Our results show that a higher positive correlation for acetate versus Faecalibacterium, which is a bacterial stain known to ferment mono-oligosaccharides and oligosaccharides into butyrate and lactate [31]. The intestinal metabolite skatole is generated by decarboxylation of indoleacetic acid by Bacteroides spp. and Clostridium spp. [43]. Indole formation is converted from tryptophan via the action of the enzyme tryptophanase, which is expressed in many Gram-positive bacterial species including Escherichia coli, Clostridium spp. and Bacteroides spp. [44–46]. Our results show that a positive correlation for indole versus Bilophila, skatole versus Bacteroides, Bilophila and Escherichia, which is in agreement of earlier report of Uncultured Lachnospiraceae bacterium and Bacteroides sp. are associated with the production of major odor-causing compounds in the excreta of broilers [3].

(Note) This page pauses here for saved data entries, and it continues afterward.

-- ==== Sys2Proof/Laws/PerInstr.lean ====
section
/-! SUPPORT. What every command is as syntax, one lemma a constructor. -/

namespace Sys2Proof.Laws.Encoding

/-- A command is well formed, its word has MBZ zero and its own OP, and that word passes the check of R72. -/
def Statement (i : Instr) : Prop :=
  i.wf = true ∧ mbzField (encode i) = 0 ∧ opField (encode i) = i.opcode ∧ cmdWordWf (encode i) = true

theorem crc8 : Statement .crc8 := by unfold Statement; decide

theorem build : Statement .build := by unfold Statement; decide

theorem parse : Statement .parse := by unfold Statement; decide

theorem enc1 : Statement .enc1 := by unfold Statement; decide

theorem enc4 : Statement .enc4 := by unfold Statement; decide

end Sys2Proof.Laws.Encoding
end

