/-- Settles O15: the checks pass, and each frame byte is read back from the run written at DST[0]. -/
theorem buildWritesFrame : Obligations.BuildWritesFrame := by
  unfold Obligations.BuildWritesFrame
  intro s p hl hm hs hd hsrc
  have hcount : p.length = s.srcCount := hl
  have hok : commandBody .build s = .ok ((s.storeCrc (crc8 s.cfg p)).storeOutput (commandFrame s.cfg s.cmdId p)) :=
    buildCommand_of_holds hcount (hcount ▸ hm) (hcount ▸ hs) (hcount ▸ hd) hsrc
  have hread : ∀ a < 8 + p.length, (s.dst.writeRun 0 (commandFrame s.cfg s.cmdId p)).read a =
      (commandFrame s.cfg s.cmdId p)[a]? := fun a ha => s.dst.read_writeFrame s.cfg s.cmdId p ha
  have hhead : ∀ a < 6, (s.dst.writeRun 0 (commandFrame s.cfg s.cmdId p)).read a =
      [0x22, 0x21, s.cmdId, 0x00, s.srcLen.extractLsb' 0 8, s.srcLen.extractLsb' 8 8][a]? := fun a ha => by
    rw [hread a (by omega), commandFrame_eq, List.append_assoc, List.getElem?_append_left ha, hl, lenLo_ofNat,
      lenHi_ofNat]
  refine ⟨_, exec_of_ok hok, ?_, hhead 0 (by decide), hhead 1 (by decide), hhead 2 (by decide), hhead 3 (by decide),
    hhead 4 (by decide), hhead 5 (by decide), fun i hi => ?_, ?_, ?_, fun a ha => ?_⟩
  · simp only [State.complete, State.storeOutput, State.storeCrc, commandFrame_length]
  · exact (hread _ (by omega)).trans (commandFrame_payload _ _ _ hi)
  · exact (hread _ (by omega)).trans (commandFrame_crc _ _ _)
  · exact (hread _ (by omega)).trans (commandFrame_footer _ _ _)
  · have hpast : ¬ a < (commandFrame s.cfg s.cmdId p).length := by rw [commandFrame_length]; omega
    exact (Memory.read_writeRun_zero _ _ _).trans (if_neg hpast)

/-! ### PARSE -/

/-- Settles O17: SRC holds the frame byte by byte, so every read of PARSE and every check is known. -/
theorem parseReportsFrame : Obligations.ParseReportsFrame := by
  unfold Obligations.ParseReportsFrame
  intro s id rsv lo hi payload hs hlen hn hsrc after
  obtain ⟨hhdr, hpay⟩ := Memory.holds_append.mp hsrc
  have hfield : payload.length = (lengthField lo hi).toNat := by rw [hlen, lengthField_toNat]
  have hlenField : lengthField lo hi = BitVec.ofNat 16 payload.length := by
    rw [hfield, BitVec.ofNat_toNat, BitVec.setWidth_eq]
  have head : s.FrameHead lo hi :=
    ⟨hs, (Nat.le_add_right 6 _).trans hn, hhdr 0 (by simp), hhdr 1 (by simp), hhdr 4 (by simp), hhdr 5 (by simp)⟩
  have hok : ∀ trailer, trailerBytes s s.srcCount payload.length = .ok trailer →
      exec .parse s = .next (after (trailerFlags (crc8 s.cfg payload) trailer)) := fun trailer ht => by
    have hbody := parseNotification_of_reads head hfield hn (hhdr 2 (by simp)) (hhdr 3 (by simp)) hpay ht
    rw [hlenField] at hbody
    exact exec_of_ok (i := .parse) hbody
  refine ⟨fun hshort => hok none (trailerBytes_short hshort), fun crcByte ftrByte hroom hcrc hftr => ?_⟩
  refine ⟨_, hok _ (trailerBytes_of_reads hroom hcrc hftr), parseFlags_trl _ _ _, ?_, ?_⟩
  · exact (parseFlags_ftrOk _ _ _).trans (beq_eq_decide ..)
  · exact (parseFlags_crcOk _ _ _).trans (beq_eq_decide ..)

/-! ### Frames -/

/-- Settles O28: the results of the two commands are CRC, the working register and (PARSE) the P_ registers. -/
theorem registerCommandFrame : Obligations.RegisterCommandFrame := by
  unfold Obligations.RegisterCommandFrame
  intro s t
  refine ⟨fun h => ?crc8, fun h => ?parse⟩
  case crc8 =>
    rcases exec_next h with ⟨u, hu, rfl⟩ | ⟨e, -, rfl⟩
    · obtain ⟨_, -, -, -, rfl⟩ := crc8Command_ok hu
      exact ⟨rfl, fun _ => ⟨rfl, rfl⟩⟩
    · exact ⟨rfl, fun _ => ⟨rfl, rfl⟩⟩
  case parse =>
    rcases exec_next h with ⟨u, hu, rfl⟩ | ⟨e, -, rfl⟩
    · obtain ⟨_, _, _, _, _, _, -, -, -, -, -, -, -, rfl⟩ := parseNotification_ok hu
      exact ⟨rfl, fun _ => ⟨rfl, rfl⟩⟩
    · exact ⟨rfl, fun _ => ⟨rfl, rfl⟩⟩

/-- An encode of `bpl` bytes a line writes DST, OUT_LEN and OUT_HEIGHT; it stores nothing if it fails, and nothing from
the stored run's end up (R44, R63). -/
theorem encodePixels_frame {bpl per : Nat} {pack : List Byte → Byte} {s t : State}
    (h : finish s (encodePixels bpl per pack s) = .next t) :
    t = { s with
      dst := t.dst, outLen := t.outLen, outHeight := t.outHeight, err := t.err, done := t.done, seq := t.seq } ∧
    (t.err ≠ .ok → ∀ a, t.dst.read a = s.dst.read a) ∧
    ∀ a, bpl * s.paddedRows ≤ a → t.dst.read a = s.dst.read a := by
  rcases finish_next h with ⟨u, hu, rfl⟩ | ⟨e, -, rfl⟩
  · obtain ⟨raster, -, -, -, -, rfl⟩ := encodePixels_ok hu
    refine ⟨rfl, fun hne => absurd rfl hne, fun a ha => ?_⟩
    exact (Memory.read_writeRun_zero _ _ _).trans (if_neg (by rw [packLines_length]; omega))
  · exact ⟨rfl, fun _ _ => rfl, fun _ _ => rfl⟩

/-- Settles O29: BUILD's run is the frame's 8 + L bytes, an encode's is its lines. -/
theorem storingCommandFrame : Obligations.StoringCommandFrame := by
  unfold Obligations.StoringCommandFrame
  intro s t
  refine ⟨fun h => ?build, fun h => encodePixels_frame h, fun h => encodePixels_frame h⟩
  case build =>
    rcases exec_next h with ⟨u, hu, rfl⟩ | ⟨e, -, rfl⟩
    · obtain ⟨p, hl, -, -, -, -, rfl⟩ := buildCommand_ok hu
      refine ⟨rfl, fun hne => absurd rfl hne, fun a ha => ?_⟩
      have hpast : ¬ a < (commandFrame s.cfg s.cmdId p).length := by
        rw [commandFrame_length, hl]
        exact Nat.not_lt.mpr ha
      exact (Memory.read_writeRun_zero _ _ _).trans (if_neg hpast)
    · exact ⟨rfl, fun _ _ => rfl, fun _ _ => rfl⟩

/-! ### Outcomes depend on the operands alone (R38, R103, R106, R133) -/

/-- The two states give a command the same operands: parameters, operand registers and SRC bytes (R73). -/
structure State.SameOperands (s₁ s₂ : State) : Prop where
  cfg : s₁.cfg = s₂.cfg
  srcLen : s₁.srcLen = s₂.srcLen
  cmdId : s₁.cmdId = s₂.cmdId
  height : s₁.height = s₂.height
  src : ∀ a, s₁.src.read a = s₂.src.read a

/-- The two states agree on the result registers the command writes and on the bytes it stores (R44). -/
def SameResults (i : Instr) (t₁ t₂ : State) : Prop :=
  (i = .crc8 ∨ i = .build ∨ i = .parse → t₂.crc = t₁.crc) ∧
  (i = .build ∨ i = .enc1 ∨ i = .enc4 →
    t₂.outLen = t₁.outLen ∧ ∀ a < t₁.outLen.toNat, t₂.dst.read a = t₁.dst.read a) ∧
  (i = .enc1 ∨ i = .enc4 → t₂.outHeight = t₁.outHeight) ∧
  (i = .parse → t₂.pId = t₁.pId ∧ t₂.pLen = t₁.pLen ∧ t₂.pOff = t₁.pOff ∧ t₂.pRsvd = t₁.pRsvd ∧
    t₂.pFlags = t₁.pFlags)

/-- Two computations end alike: with the same abort, or with results that are related. -/
def Cmd.EndAlike {α : Type} (R : α → α → Prop) : Cmd α → Cmd α → Prop
  | .ok a, .ok b => R a b
  | .error e, .error e' => e = e'
  | .ok _, .error _ => False
  | .error _, .ok _ => False

/-- A shared first part, then rests that end alike on its result. -/
theorem Cmd.EndAlike.bind {α β : Type} {R : β → β → Prop} {x y : Cmd α} {f g : α → Cmd β} (hxy : x = y)
    (h : ∀ a, Cmd.EndAlike R (f a) (g a)) : Cmd.EndAlike R (x >>= f) (y >>= g) := by
  subst hxy
  cases x with
  | ok a => exact h a
  | error e => exact rfl

theorem Cmd.EndAlike.error {α : Type} {R : α → α → Prop} {x y : Cmd α} {e : Abort} (h : Cmd.EndAlike R x y)
    (hx : x = .error e) : y = .error e := by
  subst hx
  cases y with
  | ok b => exact h.elim
  | error e' => exact congrArg _ (Eq.symm h)

theorem Cmd.EndAlike.ok {α : Type} {R : α → α → Prop} {x y : Cmd α} {a : α} (h : Cmd.EndAlike R x y)
    (hx : x = .ok a) : ∃ b, y = .ok b ∧ R a b := by
  subst hx
  cases y with
  | ok b => exact ⟨b, rfl, h⟩
  | error e' => exact h.elim
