/-- A cluster: its commit unit and its engines. -/
structure Cluster where
  /-- Commits made (spec/01_engines.md R22). -/
  commits : Nat
  /-- Commit number that last wrote a line, by flat line number (R30). -/
  stamps : FMap Nat
  /-- The commit trace ring: 1,024 entries of 40 words (spec/05_commit.md R165). -/
  trace : FMap (Vector Word 40)
  traceCtl : Word
  busy : List BusyRange
  fenced : Bool
  /-- The requests of engines for a commit, each with the ck at which it became ready, in the order of R156. -/
  ready : List (Nat × Done)
  /-- The RECVs that wait, by slot and flat address of the TAIL word (spec/11_messages.md R323). -/
  recvs : List (Nat × Nat)
  mat : Matrix
  /-- The enabled partitions of the tile pool by number, and the number of TPARTs made. -/
  parts : FMap Partition
  cfgs : Nat
  /-- Abandonment messages to deliver: ring handle, partition and the 16 bytes (spec/10_pool.md R303). -/
  events : List (Word × Nat × List Byte)
  seals : List Seal
  pull : PullUnit
  /-- The owner's port: watch table, consuming request table, the requests that wait for it in the order of their arrival,
  key table, count of keys issued. -/
  watchers : List WatchEntry
  served : List Served
  inbound : List PortItem
  /-- The chip with which the round robin of the waiting requests goes on (spec/13_fabric.md R373). -/
  inboundTurn : Nat
  keys : List KeyEntry
  keysIssued : Nat
  /-- The count of ring opens, of which the ring generation counter is the low byte (spec/11_messages.md R310). -/
  ringOpens : Nat
  /-- The translation cache (spec/14_host.md R390). -/
  xcache : List Page
  /-- Soft errors corrected in SRAM and HBM since the last record (spec/15_taproot.md R419). -/
  soft : Nat × Nat
  deriving DecidableEq, Repr

/-- A queue of a task engine (spec/12_tasks.md R329, R331): its descriptor, its delta image (the 32 words of an entry with
every field), and the records logged since it was enabled. -/
structure Queue where
  en : Bool
  domain : Nat
  cap : Nat
  flog : Word
  flogn : Nat
  image : List Word
  logged : Nat
  deriving DecidableEq, Repr

/-- The violation log of a die (spec/13_fabric.md R363): its place and size, the records written, those that wait and
those that were dropped. -/
structure ViolLog where
  addr : Word
  logn : Nat
  written : Nat
  waiting : List Violation
  dropped : Nat
  deriving DecidableEq, Repr

/-- A compute die: its clock (spec/15_taproot.md R411), its task engine (spec/12_tasks.md R329) and its violation log. Its
ck count since module reset is the count at a time of the module, and the ck that have passed since in the clock mode it
runs (spec/04_control.md R109, log entry 4). -/
structure Die where
  ck : Nat
  since : Nat
  /-- The clock mode it runs: 0 Chard, 1 Fennel, 2 Kale. -/
  mode : Nat
  queues : FMap Queue
  /-- Queued entries in the order of their arrival in their queues. -/
  queued : List Slice
  /-- Timed entries with the ticks of their release in us, in the order of submission. -/
  timed : List (Nat × Slice)
  /-- The numbers of the slices to which an abort request is to be delivered (spec/12_tasks.md R339, R340). -/
  aborts : List Nat
  /-- The ck in which the task engine worked last, and the step of that ck's order that it has come to
  (spec/12_tasks.md R340). -/
  turn : Nat × Nat
  viol : Option ViolLog
  /-- The margin plan in force: voltage in mV and enable bit of each mode; a plan made since, to be applied (spec/15_taproot.md
  R416). -/
  plan : List (Nat × Bool)
  newPlan : Option (List (Nat × Bool))
  /-- Held at Kale by temperature; lowered for power: the highest rank it may run, Kale 0 and Chard 1 (R414). -/
  hot : Bool
  lowered : Option Nat
  deriving DecidableEq, Repr

/-- A barrier phase that is gathering or full (spec/04_control.md R128-R133): the instance, its arrivals by the slots that are
marked outstanding, and the arrivals of slots whose slice has been ended since, which are counted but mark no slot. -/
structure Phase where
  level : Nat
  scope : Nat
  domain : Nat
  b : Nat
  count : Nat
  arrived : List Nat
  gone : List Nat
  deriving DecidableEq, Repr

/-- The encryption of one direction of a port: keys agreed so far, and the flit counter under the key (spec/13_fabric.md
R364). -/
structure LinkKey where
  keys : Nat
  flits : Nat
  deriving DecidableEq, Repr

/-- An Oxgor port (R353, R364): trained and keyed, its two directions, failed tags in a row, flits dropped. -/
structure Port where
  up : Bool
  tx : LinkKey
  rx : LinkKey
  failed : Nat
  dropped : Nat
  deriving DecidableEq, Repr

/-- What a peer-table entry says of a chip (R354). -/
inductive PeerKind where
  | absent
  | punosko
  | foreign
  deriving DecidableEq, Repr

/-- A peer (R354, R372): its table entry, whether it is declared failed, whether the plane reports it up, and the times of
its latest answer and of the first request since it had none outstanding. -/
structure Peer where
  kind : PeerKind
  ident : Nat
  feed : Nat
  failed : Bool
  up : Bool
  answered : Nat
  busySince : Nat
  deriving DecidableEq, Repr

/-- What an outstanding request to a peer asks for: a line of a fetch or of a pull, a consuming pull, a send, the placement
or refresh of a watch, an attestation report. -/
inductive Asked where
  | fetch
  | line (n : Nat)
  | consume
  | message
  | watch
  | attest
  deriving DecidableEq, Repr

/-- An outstanding request to a peer (R366, R369, R373): the requesting cluster and its operation, the number of bytes, the
times of its first and latest send, the sends made and the port of the latest; unsent while its peer's queue is full. -/
structure Request where
  chip : Nat
  gc : Nat
  id : Nat
  asked : Asked
  bytes : Nat
  first : Option Nat
  last : Nat
  sends : Nat
  port : Nat
  deriving DecidableEq, Repr

/-- A command of several parts that is being reassembled (R357). -/
structure Parts where
  chip : Nat
  rid : Nat
  got : List Nat
  first : Nat
  deriving DecidableEq, Repr

/-- A send of a peer as it reached an owner's port: its request identifier, its number, and its content (R367). -/
structure Inbound where
  rid : Nat
  gc : Nat
  num : Nat
  key : Nat
  off : Nat
  gen : Nat
  vector : Bool
  payload : List Byte
  arrived : Nat
  deriving DecidableEq, Repr

/-- The sends of one slot of a peer to one ring, by its header pod address (R367): the next number and those that wait. -/
structure SendOrder where
  chip : Nat
  slot : Nat
  header : Nat
  next : Nat
  waiting : List Inbound
  deriving DecidableEq, Repr
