-- ==== Sys2Proof/Machine/Alu.lean ====
section
/-!
DEFINITION. The scalar arithmetic of the control engine (spec/04_control.md R104-R106).
-/

namespace Sys2Proof.Machine

/-- An ALU word of three registers: sd := f(sa, sb), the sources as they stood before the bundle (R104). -/
def alu3 (f : Word → Word → Word) (d a b : BitVec 5) (s : State) : Host.Outcome State Fault Refusal :=
  word (useS [d, a, b]) (fun s => s.wS d (f (s.rS a) (s.rS b))) s

/-- An ALU word of two registers: sd := f(sa). -/
def alu2 (f : Word → Word) (d a : BitVec 5) (s : State) : Host.Outcome State Fault Refusal :=
  word (useS [d, a]) (fun s => s.wS d (f (s.rS a))) s

/-- 1 or 0. -/
def ofBool (b : Bool) : Word := if b then 1 else 0

/-- CLZ: the leading zero bits of a word (R8). -/
def clz32 (x : Word) : Word := BitVec.ofNat 32 (32 - bitLength x.toNat)

/-- The number of 1 bits of a word. -/
def popCount (x : Word) : Word :=
  BitVec.ofNat 32 ((List.range 32).foldl (fun n i => n + x.toNat / 2 ^ i % 2) 0)

/-- The quotient and remainder of the signed division of R105. -/
def divSigned (x y : Int) : Int × Int :=
  if y = 0 then (-1, x) else if x = -(2 ^ 31) ∧ y = -1 then (-(2 ^ 31), 0) else (x.tdiv y, x - x.tdiv y * y)

/-- The quotient and remainder of the natural division of R105. -/
def divNatural (x y : Nat) : Nat × Nat := if y = 0 then (2 ^ 32 - 1, x) else (x / y, x - x / y * y)

/-- The arithmetic right shift of a word. -/
def sra32 (x : Word) (n : Nat) : Word := x.sshiftRight n

/-- ZEXT(imm14, 14) as a word. -/
def zext14 (i : BitVec 14) : Word := i.setWidth 32

/-- SEXT(imm14, 14) as a word. -/
def sext14 (i : BitVec 14) : Word := i.signExtend 32

/-- ADD: x + y (R104). -/
def execAdd (d a b : BitVec 5) (s : State) : Host.Outcome State Fault Refusal :=
  alu3 (fun x y => x + y) d a b s

/-- SUB: x - y (R104). -/
def execSub (d a b : BitVec 5) (s : State) : Host.Outcome State Fault Refusal :=
  alu3 (fun x y => x - y) d a b s

/-- AND: x & y (R104). -/
def execAnd (d a b : BitVec 5) (s : State) : Host.Outcome State Fault Refusal :=
  alu3 (fun x y => x &&& y) d a b s

/-- OR: x | y (R104). -/
def execOr (d a b : BitVec 5) (s : State) : Host.Outcome State Fault Refusal :=
  alu3 (fun x y => x ||| y) d a b s

/-- XOR: x ^ y (R104). -/
def execXor (d a b : BitVec 5) (s : State) : Host.Outcome State Fault Refusal :=
  alu3 (fun x y => x ^^^ y) d a b s

/-- ANDN: x & ~y (R104). -/
def execAndn (d a b : BitVec 5) (s : State) : Host.Outcome State Fault Refusal :=
  alu3 (fun x y => x &&& ~~~y) d a b s

/-- SHL: x << y[4:0] (R104). -/
def execShl (d a b : BitVec 5) (s : State) : Host.Outcome State Fault Refusal :=
  alu3 (fun x y => x <<< (y.toNat % 32)) d a b s

/-- SHR: x >> y[4:0], logical (R104). -/
def execShr (d a b : BitVec 5) (s : State) : Host.Outcome State Fault Refusal :=
  alu3 (fun x y => x >>> (y.toNat % 32)) d a b s

/-- SRA: arithmetic right shift by y[4:0] (R104). -/
def execSra (d a b : BitVec 5) (s : State) : Host.Outcome State Fault Refusal :=
  alu3 (fun x y => sra32 x (y.toNat % 32)) d a b s

/-- SLT: signed x < y (R104). -/
def execSlt (d a b : BitVec 5) (s : State) : Host.Outcome State Fault Refusal :=
  alu3 (fun x y => ofBool (x.toInt < y.toInt)) d a b s

/-- SLTN: natural x < y (R104). -/
def execSltn (d a b : BitVec 5) (s : State) : Host.Outcome State Fault Refusal :=
  alu3 (fun x y => ofBool (x.toNat < y.toNat)) d a b s

/-- SEQ: x = y (R104). -/
def execSeq (d a b : BitVec 5) (s : State) : Host.Outcome State Fault Refusal :=
  alu3 (fun x y => ofBool (x == y)) d a b s

/-- MIN: the signed lesser (R104). -/
def execMin (d a b : BitVec 5) (s : State) : Host.Outcome State Fault Refusal :=
  alu3 (fun x y => if x.toInt ≤ y.toInt then x else y) d a b s

/-- MINN: the natural lesser (R104). -/
def execMinn (d a b : BitVec 5) (s : State) : Host.Outcome State Fault Refusal :=
  alu3 (fun x y => if x.toNat ≤ y.toNat then x else y) d a b s

/-- MAX: the signed greater (R104). -/
def execMax (d a b : BitVec 5) (s : State) : Host.Outcome State Fault Refusal :=
  alu3 (fun x y => if y.toInt ≤ x.toInt then x else y) d a b s

/-- MAXN: the natural greater (R104). -/
def execMaxn (d a b : BitVec 5) (s : State) : Host.Outcome State Fault Refusal :=
  alu3 (fun x y => if y.toNat ≤ x.toNat then x else y) d a b s

/-- ADDX4: x + 4 * y (R104). -/
def execAddx4 (d a b : BitVec 5) (s : State) : Host.Outcome State Fault Refusal :=
  alu3 (fun x y => x + 4 * y) d a b s

/-- ADDX64: x + 64 * y (R104). -/
def execAddx64 (d a b : BitVec 5) (s : State) : Host.Outcome State Fault Refusal :=
  alu3 (fun x y => x + 64 * y) d a b s

/-- MUL: (x * y)[31:0] (R104). -/
def execMul (d a b : BitVec 5) (s : State) : Host.Outcome State Fault Refusal :=
  alu3 (fun x y => x * y) d a b s

/-- MULH: (S(x) * S(y))[63:32] (R104). -/
def execMulh (d a b : BitVec 5) (s : State) : Host.Outcome State Fault Refusal :=
  alu3 (fun x y => BitVec.ofInt 32 (x.toInt * y.toInt / 2 ^ 32)) d a b s

/-- MULHN: (Z(x) * Z(y))[63:32] (R104). -/
def execMulhn (d a b : BitVec 5) (s : State) : Host.Outcome State Fault Refusal :=
  alu3 (fun x y => BitVec.ofNat 32 (x.toNat * y.toNat / 2 ^ 32)) d a b s

/-- DIV: the signed quotient (R105). -/
def execDiv (d a b : BitVec 5) (s : State) : Host.Outcome State Fault Refusal :=
  alu3 (fun x y => BitVec.ofInt 32 (divSigned x.toInt y.toInt).1) d a b s

/-- DIVN: the natural quotient (R105). -/
def execDivn (d a b : BitVec 5) (s : State) : Host.Outcome State Fault Refusal :=
  alu3 (fun x y => BitVec.ofNat 32 (divNatural x.toNat y.toNat).1) d a b s

/-- REM: the signed remainder (R105). -/
def execRem (d a b : BitVec 5) (s : State) : Host.Outcome State Fault Refusal :=
  alu3 (fun x y => BitVec.ofInt 32 (divSigned x.toInt y.toInt).2) d a b s

/-- REMN: the natural remainder (R105). -/
def execRemn (d a b : BitVec 5) (s : State) : Host.Outcome State Fault Refusal :=
  alu3 (fun x y => BitVec.ofNat 32 (divNatural x.toNat y.toNat).2) d a b s

/-- MOVZ: sd := sa if sb = 0, else sd is unchanged (R104). -/
def execMovz (d a b : BitVec 5) (s : State) : Host.Outcome State Fault Refusal :=
  word (useS [d, a, b]) (fun s => if s.rS b == 0 then s.wS d (s.rS a) else s) s

/-- MOVNZ: sd := sa if sb is not 0, else sd is unchanged (R104). -/
def execMovnz (d a b : BitVec 5) (s : State) : Host.Outcome State Fault Refusal :=
  word (useS [d, a, b]) (fun s => if s.rS b != 0 then s.wS d (s.rS a) else s) s

/-- CLZ: the number of leading zero bits (R104). -/
def execClz (d a : BitVec 5) (s : State) : Host.Outcome State Fault Refusal := alu2 clz32 d a s

/-- POPC: the number of 1 bits (R104). -/
def execPopc (d a : BitVec 5) (s : State) : Host.Outcome State Fault Refusal := alu2 popCount d a s

/-- PRD: sd := ZEXT(predicate pa, 16) (R104). -/
def execPrd (d a : BitVec 5) (s : State) : Host.Outcome State Fault Refusal :=
  word (useS [d]) (fun s => s.wS d ((s.rP a.toNat).setWidth 32)) s

/-- PWR: predicate pd := sa[15:0] (R104). -/
def execPwr (d a : BitVec 5) (s : State) : Host.Outcome State Fault Refusal :=
  word (useS [a]) (fun s => s.wP d.toNat ((s.rS a).setWidth 16)) s

/-- ADDI: sa + SEXT(imm14, 14) (R106). -/
def execAddi (d a : BitVec 5) (i : BitVec 14) (s : State) : Host.Outcome State Fault Refusal :=
  alu2 (fun x => x + sext14 i) d a s

/-- ANDI: sa & ZEXT(imm14, 14) (R106). -/
def execAndi (d a : BitVec 5) (i : BitVec 14) (s : State) : Host.Outcome State Fault Refusal :=
  alu2 (fun x => x &&& zext14 i) d a s

/-- ORI: sa | ZEXT(imm14, 14) (R106). -/
def execOri (d a : BitVec 5) (i : BitVec 14) (s : State) : Host.Outcome State Fault Refusal :=
  alu2 (fun x => x ||| zext14 i) d a s

/-- XORI: sa ^ ZEXT(imm14, 14) (R106). -/
def execXori (d a : BitVec 5) (i : BitVec 14) (s : State) : Host.Outcome State Fault Refusal :=
  alu2 (fun x => x ^^^ zext14 i) d a s

/-- SLTI: SEXT(sa, 32) < SEXT(imm14, 14) (R106). -/
def execSlti (d a : BitVec 5) (i : BitVec 14) (s : State) : Host.Outcome State Fault Refusal :=
  alu2 (fun x => ofBool (x.toInt < i.toInt)) d a s

/-- SLTNI: ZEXT(sa, 32) < SEXT(imm14, 14) mod 2^32 (R106). -/
def execSltni (d a : BitVec 5) (i : BitVec 14) (s : State) : Host.Outcome State Fault Refusal :=
  alu2 (fun x => ofBool (x.toNat < (sext14 i).toNat)) d a s

/-- SHLI: sa << n (R106). -/
def execShli (d a n : BitVec 5) (s : State) : Host.Outcome State Fault Refusal :=
  alu2 (fun x => x <<< n.toNat) d a s

/-- SHRI: sa >> n, logical (R106). -/
def execShri (d a n : BitVec 5) (s : State) : Host.Outcome State Fault Refusal :=
  alu2 (fun x => x >>> n.toNat) d a s

/-- SRAI: arithmetic right shift by n (R106). -/
def execSrai (d a n : BitVec 5) (s : State) : Host.Outcome State Fault Refusal :=
  alu2 (fun x => sra32 x n.toNat) d a s

/-- LUI: sd := e << 13, e = [18:0] (R106). -/
def execLui (d : BitVec 5) (i : BitVec 19) (s : State) : Host.Outcome State Fault Refusal :=
  word (useS [d]) (fun s => s.wS d (i.setWidth 32 <<< 13)) s

end Sys2Proof.Machine
end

Indole and skatole are mainly produced by the microbial degradation of several substrates of cecum of broilers. The present study demonstrated that supplementation of broilers dietary SBO significantly reduced the production of odor compounds in excreta, and this effect was associated with cecal microbiota composition, in comparison to its un-supplemented control counterpart, and these partly similar to those of CHL individuals.